┌─ Data for the task
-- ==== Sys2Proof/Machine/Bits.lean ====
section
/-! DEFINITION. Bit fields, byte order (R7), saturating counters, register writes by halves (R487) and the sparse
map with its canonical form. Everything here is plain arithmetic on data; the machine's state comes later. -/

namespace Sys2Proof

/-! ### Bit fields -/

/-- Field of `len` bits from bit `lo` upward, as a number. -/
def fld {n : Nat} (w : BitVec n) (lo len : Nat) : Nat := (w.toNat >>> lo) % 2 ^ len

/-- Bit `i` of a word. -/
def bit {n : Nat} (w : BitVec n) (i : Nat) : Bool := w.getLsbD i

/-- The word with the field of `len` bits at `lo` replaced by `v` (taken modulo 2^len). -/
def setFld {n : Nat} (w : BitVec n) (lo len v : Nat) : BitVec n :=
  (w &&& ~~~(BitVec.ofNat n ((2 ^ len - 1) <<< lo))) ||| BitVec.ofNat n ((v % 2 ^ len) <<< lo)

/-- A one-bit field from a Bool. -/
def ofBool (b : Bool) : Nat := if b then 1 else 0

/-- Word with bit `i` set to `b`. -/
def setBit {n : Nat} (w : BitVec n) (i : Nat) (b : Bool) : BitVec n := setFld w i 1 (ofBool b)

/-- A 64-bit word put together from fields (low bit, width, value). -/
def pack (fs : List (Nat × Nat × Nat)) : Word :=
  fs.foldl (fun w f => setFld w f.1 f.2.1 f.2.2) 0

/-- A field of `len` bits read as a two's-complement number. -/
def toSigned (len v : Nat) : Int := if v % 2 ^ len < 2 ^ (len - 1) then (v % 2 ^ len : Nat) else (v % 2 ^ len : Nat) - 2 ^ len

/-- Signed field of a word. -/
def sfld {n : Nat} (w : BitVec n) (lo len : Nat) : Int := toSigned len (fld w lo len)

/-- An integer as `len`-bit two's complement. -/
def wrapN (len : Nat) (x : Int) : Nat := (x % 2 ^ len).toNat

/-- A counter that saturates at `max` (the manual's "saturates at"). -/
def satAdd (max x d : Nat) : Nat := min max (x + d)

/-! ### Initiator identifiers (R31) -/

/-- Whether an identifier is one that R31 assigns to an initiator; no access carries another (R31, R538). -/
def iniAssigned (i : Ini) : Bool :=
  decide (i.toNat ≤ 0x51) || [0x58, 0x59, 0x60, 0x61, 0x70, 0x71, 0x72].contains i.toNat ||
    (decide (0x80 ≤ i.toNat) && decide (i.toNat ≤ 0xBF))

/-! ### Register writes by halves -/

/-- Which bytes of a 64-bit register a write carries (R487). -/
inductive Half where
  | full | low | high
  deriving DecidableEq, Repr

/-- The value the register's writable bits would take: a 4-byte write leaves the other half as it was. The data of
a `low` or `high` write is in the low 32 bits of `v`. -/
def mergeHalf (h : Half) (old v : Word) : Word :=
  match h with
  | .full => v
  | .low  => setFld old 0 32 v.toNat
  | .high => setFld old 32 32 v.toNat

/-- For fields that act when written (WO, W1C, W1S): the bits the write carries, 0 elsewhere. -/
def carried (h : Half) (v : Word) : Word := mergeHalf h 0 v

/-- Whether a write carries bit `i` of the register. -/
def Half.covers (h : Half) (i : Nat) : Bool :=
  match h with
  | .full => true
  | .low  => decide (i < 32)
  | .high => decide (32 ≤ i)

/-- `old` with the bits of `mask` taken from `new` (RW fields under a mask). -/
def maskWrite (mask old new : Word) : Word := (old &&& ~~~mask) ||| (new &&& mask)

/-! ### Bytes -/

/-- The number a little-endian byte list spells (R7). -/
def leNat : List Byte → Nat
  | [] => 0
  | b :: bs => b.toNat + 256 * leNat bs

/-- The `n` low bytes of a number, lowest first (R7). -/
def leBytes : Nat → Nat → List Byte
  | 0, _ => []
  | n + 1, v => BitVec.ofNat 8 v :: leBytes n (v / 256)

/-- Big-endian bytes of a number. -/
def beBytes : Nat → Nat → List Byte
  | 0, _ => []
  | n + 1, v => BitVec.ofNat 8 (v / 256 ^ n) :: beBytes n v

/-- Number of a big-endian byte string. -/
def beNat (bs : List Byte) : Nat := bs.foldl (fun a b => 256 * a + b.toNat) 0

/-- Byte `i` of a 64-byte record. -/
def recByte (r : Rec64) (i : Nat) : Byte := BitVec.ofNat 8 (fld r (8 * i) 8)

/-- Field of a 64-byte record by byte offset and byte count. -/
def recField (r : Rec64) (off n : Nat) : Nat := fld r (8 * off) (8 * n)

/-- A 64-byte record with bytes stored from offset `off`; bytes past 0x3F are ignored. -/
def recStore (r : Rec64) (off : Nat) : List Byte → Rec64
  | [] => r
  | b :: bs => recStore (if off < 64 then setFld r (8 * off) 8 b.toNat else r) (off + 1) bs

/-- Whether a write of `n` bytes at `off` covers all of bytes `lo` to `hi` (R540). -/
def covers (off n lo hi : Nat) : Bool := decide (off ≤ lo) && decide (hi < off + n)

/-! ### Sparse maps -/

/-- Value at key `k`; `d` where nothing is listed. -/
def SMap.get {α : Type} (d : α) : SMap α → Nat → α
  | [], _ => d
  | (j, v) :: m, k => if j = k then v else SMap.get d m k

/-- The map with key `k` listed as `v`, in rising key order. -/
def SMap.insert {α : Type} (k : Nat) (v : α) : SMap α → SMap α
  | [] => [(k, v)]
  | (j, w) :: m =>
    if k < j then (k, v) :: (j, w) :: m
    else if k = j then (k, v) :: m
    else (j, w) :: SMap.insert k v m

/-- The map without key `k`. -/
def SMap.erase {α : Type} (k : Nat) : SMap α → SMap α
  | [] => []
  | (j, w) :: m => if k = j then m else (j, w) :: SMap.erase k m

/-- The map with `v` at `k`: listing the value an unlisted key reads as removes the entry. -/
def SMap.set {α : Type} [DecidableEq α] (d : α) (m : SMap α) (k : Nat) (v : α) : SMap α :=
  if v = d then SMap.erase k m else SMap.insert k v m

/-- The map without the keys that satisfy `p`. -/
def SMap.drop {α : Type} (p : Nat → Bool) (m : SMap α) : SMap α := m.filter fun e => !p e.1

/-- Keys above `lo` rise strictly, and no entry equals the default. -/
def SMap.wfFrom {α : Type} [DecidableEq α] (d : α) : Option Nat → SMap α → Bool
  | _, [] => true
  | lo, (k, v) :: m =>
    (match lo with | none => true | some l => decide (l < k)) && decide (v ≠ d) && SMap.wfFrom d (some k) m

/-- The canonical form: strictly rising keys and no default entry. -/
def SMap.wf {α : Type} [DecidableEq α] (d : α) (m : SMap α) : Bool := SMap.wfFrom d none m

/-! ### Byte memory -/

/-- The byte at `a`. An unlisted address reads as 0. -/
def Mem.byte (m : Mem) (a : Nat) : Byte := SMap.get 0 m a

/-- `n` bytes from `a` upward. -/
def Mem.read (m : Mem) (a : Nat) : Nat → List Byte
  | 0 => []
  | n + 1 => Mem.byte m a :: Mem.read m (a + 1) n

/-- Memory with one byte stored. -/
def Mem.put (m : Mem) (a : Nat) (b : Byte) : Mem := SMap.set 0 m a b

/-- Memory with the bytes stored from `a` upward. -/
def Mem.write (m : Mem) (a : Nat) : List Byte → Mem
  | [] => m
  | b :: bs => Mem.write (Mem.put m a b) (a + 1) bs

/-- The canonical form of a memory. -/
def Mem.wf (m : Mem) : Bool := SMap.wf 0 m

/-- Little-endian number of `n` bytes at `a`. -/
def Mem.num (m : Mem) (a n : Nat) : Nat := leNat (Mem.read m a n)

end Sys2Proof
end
└─
◆ **Your goal**:
Please transcribe the data shown above in full, exactly as it stands.

◆ **Exercise answer**:
-- ==== Sys2Proof/Machine/Bits.lean ====
section
/-! DEFINITION. Bit fields, byte order (R7), saturating counters, register writes by halves (R487) and the sparse
map with its canonical form. Everything here is plain arithmetic on data; the machine's state comes later. -/

namespace Sys2Proof

/-! ### Bit fields -/

/-- Field of `len` bits from bit `lo` upward, as a number. -/
def fld {n : Nat} (w : BitVec n) (lo len : Nat) : Nat := (w.toNat >>> lo) % 2 ^ len

/-- Bit `i` of a word. -/
def bit {n : Nat} (w : BitVec n) (i : Nat) : Bool := w.getLsbD i

/-- The word with the field of `len` bits at `lo` replaced by `v` (taken modulo 2^len). -/
def setFld {n : Nat} (w : BitVec n) (lo len v : Nat) : BitVec n :=
  (w &&& ~~~(BitVec.ofNat n ((2 ^ len - 1) <<< lo))) ||| BitVec.ofNat n ((v % 2 ^ len) <<< lo)

/-- A one-bit field from a Bool. -/
def ofBool (b : Bool) : Nat := if b then 1 else 0

/-- Word with bit `i` set to `b`. -/
def setBit {n : Nat} (w : BitVec n) (i : Nat) (b : Bool) : BitVec n := setFld w i 1 (ofBool b)

/-- A 64-bit word put together from fields (low bit, width, value). -/
def pack (fs : List (Nat × Nat × Nat)) : Word :=
  fs.foldl (fun w f => setFld w f.1 f.2.1 f.2.2) 0

/-- A field of `len` bits read as a two's-complement number. -/
def toSigned (len v : Nat) : Int := if v % 2 ^ len < 2 ^ (len - 1) then (v % 2 ^ len : Nat) else (v % 2 ^ len : Nat) - 2 ^ len

/-- Signed field of a word. -/
def sfld {n : Nat} (w : BitVec n) (lo len : Nat) : Int := toSigned len (fld w lo len)

/-- An integer as `len`-bit two's complement. -/
def wrapN (len : Nat) (x : Int) : Nat := (x % 2 ^ len).toNat

/-- A counter that saturates at `max` (the manual's "saturates at"). -/
def satAdd (max x d : Nat) : Nat := min max (x + d)

/-! ### Initiator identifiers (R31) -/

/-- Whether an identifier is one that R31 assigns to an initiator; no access carries another (R31, R538). -/
def iniAssigned (i : Ini) : Bool :=
  decide (i.toNat ≤ 0x51) || [0x58, 0x59, 0x60, 0x61, 0x70, 0x71, 0x72].contains i.toNat ||
    (decide (0x80 ≤ i.toNat) && decide (i.toNat ≤ 0xBF))

/-! ### Register writes by halves -/

/-- Which bytes of a 64-bit register a write carries (R487). -/
inductive Half where
  | full | low | high
  deriving DecidableEq, Repr

/-- The value the register's writable bits would take: a 4-byte write leaves the other half as it was. The data of
a `low` or `high` write is in the low 32 bits of `v`. -/
def mergeHalf (h : Half) (old v : Word) : Word :=
  match h with
  | .full => v
  | .low  => setFld old 0 32 v.toNat
  | .high => setFld old 32 32 v.toNat

/-- For fields that act when written (WO, W1C, W1S): the bits the write carries, 0 elsewhere. -/
def carried (h : Half) (v : Word) : Word := mergeHalf h 0 v

/-- Whether a write carries bit `i` of the register. -/
def Half.covers (h : Half) (i : Nat) : Bool :=
  match h with
  | .full => true
  | .low  => decide (i < 32)
  | .high => decide (32 ≤ i)

/-- `old` with the bits of `mask` taken from `new` (RW fields under a mask). -/
def maskWrite (mask old new : Word) : Word := (old &&& ~~~mask) ||| (new &&& mask)

/-! ### Bytes -/

/-- The number a little-endian byte list spells (R7). -/
def leNat : List Byte → Nat
  | [] => 0
  | b :: bs => b.toNat + 256 * leNat bs

/-- The `n` low bytes of a number, lowest first (R7). -/
def leBytes : Nat → Nat → List Byte
  | 0, _ => []
  | n + 1, v => BitVec.ofNat 8 v :: leBytes n (v / 256)

/-- Big-endian bytes of a number. -/
def beBytes : Nat → Nat → List Byte
  | 0, _ => []
  | n + 1, v => BitVec.ofNat 8 (v / 256 ^ n) :: beBytes n v

/-- Number of a big-endian byte string. -/
def beNat (bs : List Byte) : Nat := bs.foldl (fun a b => 256 * a + b.toNat) 0

/-- Byte `i` of a 64-byte record. -/
def recByte (r : Rec64) (i : Nat) : Byte := BitVec.ofNat 8 (fld r (8 * i) 8)

/-- Field of a 64-byte record by byte offset and byte count. -/
def recField (r : Rec64) (off n : Nat) : Nat := fld r (8 * off) (8 * n)

/-- A 64-byte record with bytes stored from offset `off`; bytes past 0x3F are ignored. -/
def recStore (r : Rec64) (off : Nat) : List Byte → Rec64
  | [] => r
  | b :: bs => recStore (if off < 64 then setFld r (8 * off) 8 b.toNat else r) (off + 1) bs

/-- Whether a write of `n` bytes at `off` covers all of bytes `lo` to `hi` (R540). -/
def covers (off n lo hi : Nat) : Bool := decide (off ≤ lo) && decide (hi < off + n)

/-! ### Sparse maps -/

/-- Value at key `k`; `d` where nothing is listed. -/
def SMap.get {α : Type} (d : α) : SMap α → Nat → α
  | [], _ => d
  | (j, v) :: m, k => if j = k then v else SMap.get d m k

/-- The map with key `k` listed as `v`, in rising key order. -/
def SMap.insert {α : Type} (k : Nat) (v : α) : SMap α → SMap α
  | [] => [(k, v)]
  | (j, w) :: m =>
    if k < j then (k, v) :: (j, w) :: m
    else if k = j then (k, v) :: m
    else (j, w) :: SMap.insert k v m

/-- The map without key `k`. -/
def SMap.erase {α : Type} (k : Nat) : SMap α → SMap α
  | [] => []
  | (j, w) :: m => if k = j then m else (j, w) :: SMap.erase k m

/-- The map with `v` at `k`: listing the value an unlisted key reads as removes the entry. -/
def SMap.set {α : Type} [DecidableEq α] (d : α) (m : SMap α) (k : Nat) (v : α) : SMap α :=
  if v = d then SMap.erase k m else SMap.insert k v m

/-- The map without the keys that satisfy `p`. -/
def SMap.drop {α : Type} (p : Nat → Bool) (m : SMap α) : SMap α := m.filter fun e => !p e.1

/-- Keys above `lo` rise strictly, and no entry equals the default. -/
def SMap.wfFrom {α : Type} [DecidableEq α] (d : α) : Option Nat → SMap α → Bool
  | _, [] => true
  | lo, (k, v) :: m =>
    (match lo with | none => true | some l => decide (l < k)) && decide (v ≠ d) && SMap.wfFrom d (some k) m

/-- The canonical form: strictly rising keys and no default entry. -/
def SMap.wf {α : Type} [DecidableEq α] (d : α) (m : SMap α) : Bool := SMap.wfFrom d none m

/-! ### Byte memory -/

/-- The byte at `a`. An unlisted address reads as 0. -/
def Mem.byte (m : Mem) (a : Nat) : Byte := SMap.get 0 m a

/-- `n` bytes from `a` upward. -/
def Mem.read (m : Mem) (a : Nat) : Nat → List Byte
  | 0 => []
  | n + 1 => Mem.byte m a :: Mem.read m (a + 1) n

/-- Memory with one byte stored. -/
def Mem.put (m : Mem) (a : Nat) (b : Byte) : Mem := SMap.set 0 m a b

/-- Memory with the bytes stored from `a` upward. -/
def Mem.write (m : Mem) (a : Nat) : List Byte → Mem
  | [] => m
  | b :: bs => Mem.write (Mem.put m a b) (a + 1) bs

/-- The canonical form of a memory. -/
def Mem.wf (m : Mem) : Bool := SMap.wf 0 m

/-- Little-endian number of `n` bytes at `a`. -/
def Mem.num (m : Mem) (a n : Nat) : Nat := leNat (Mem.read m a n)

end Sys2Proof
end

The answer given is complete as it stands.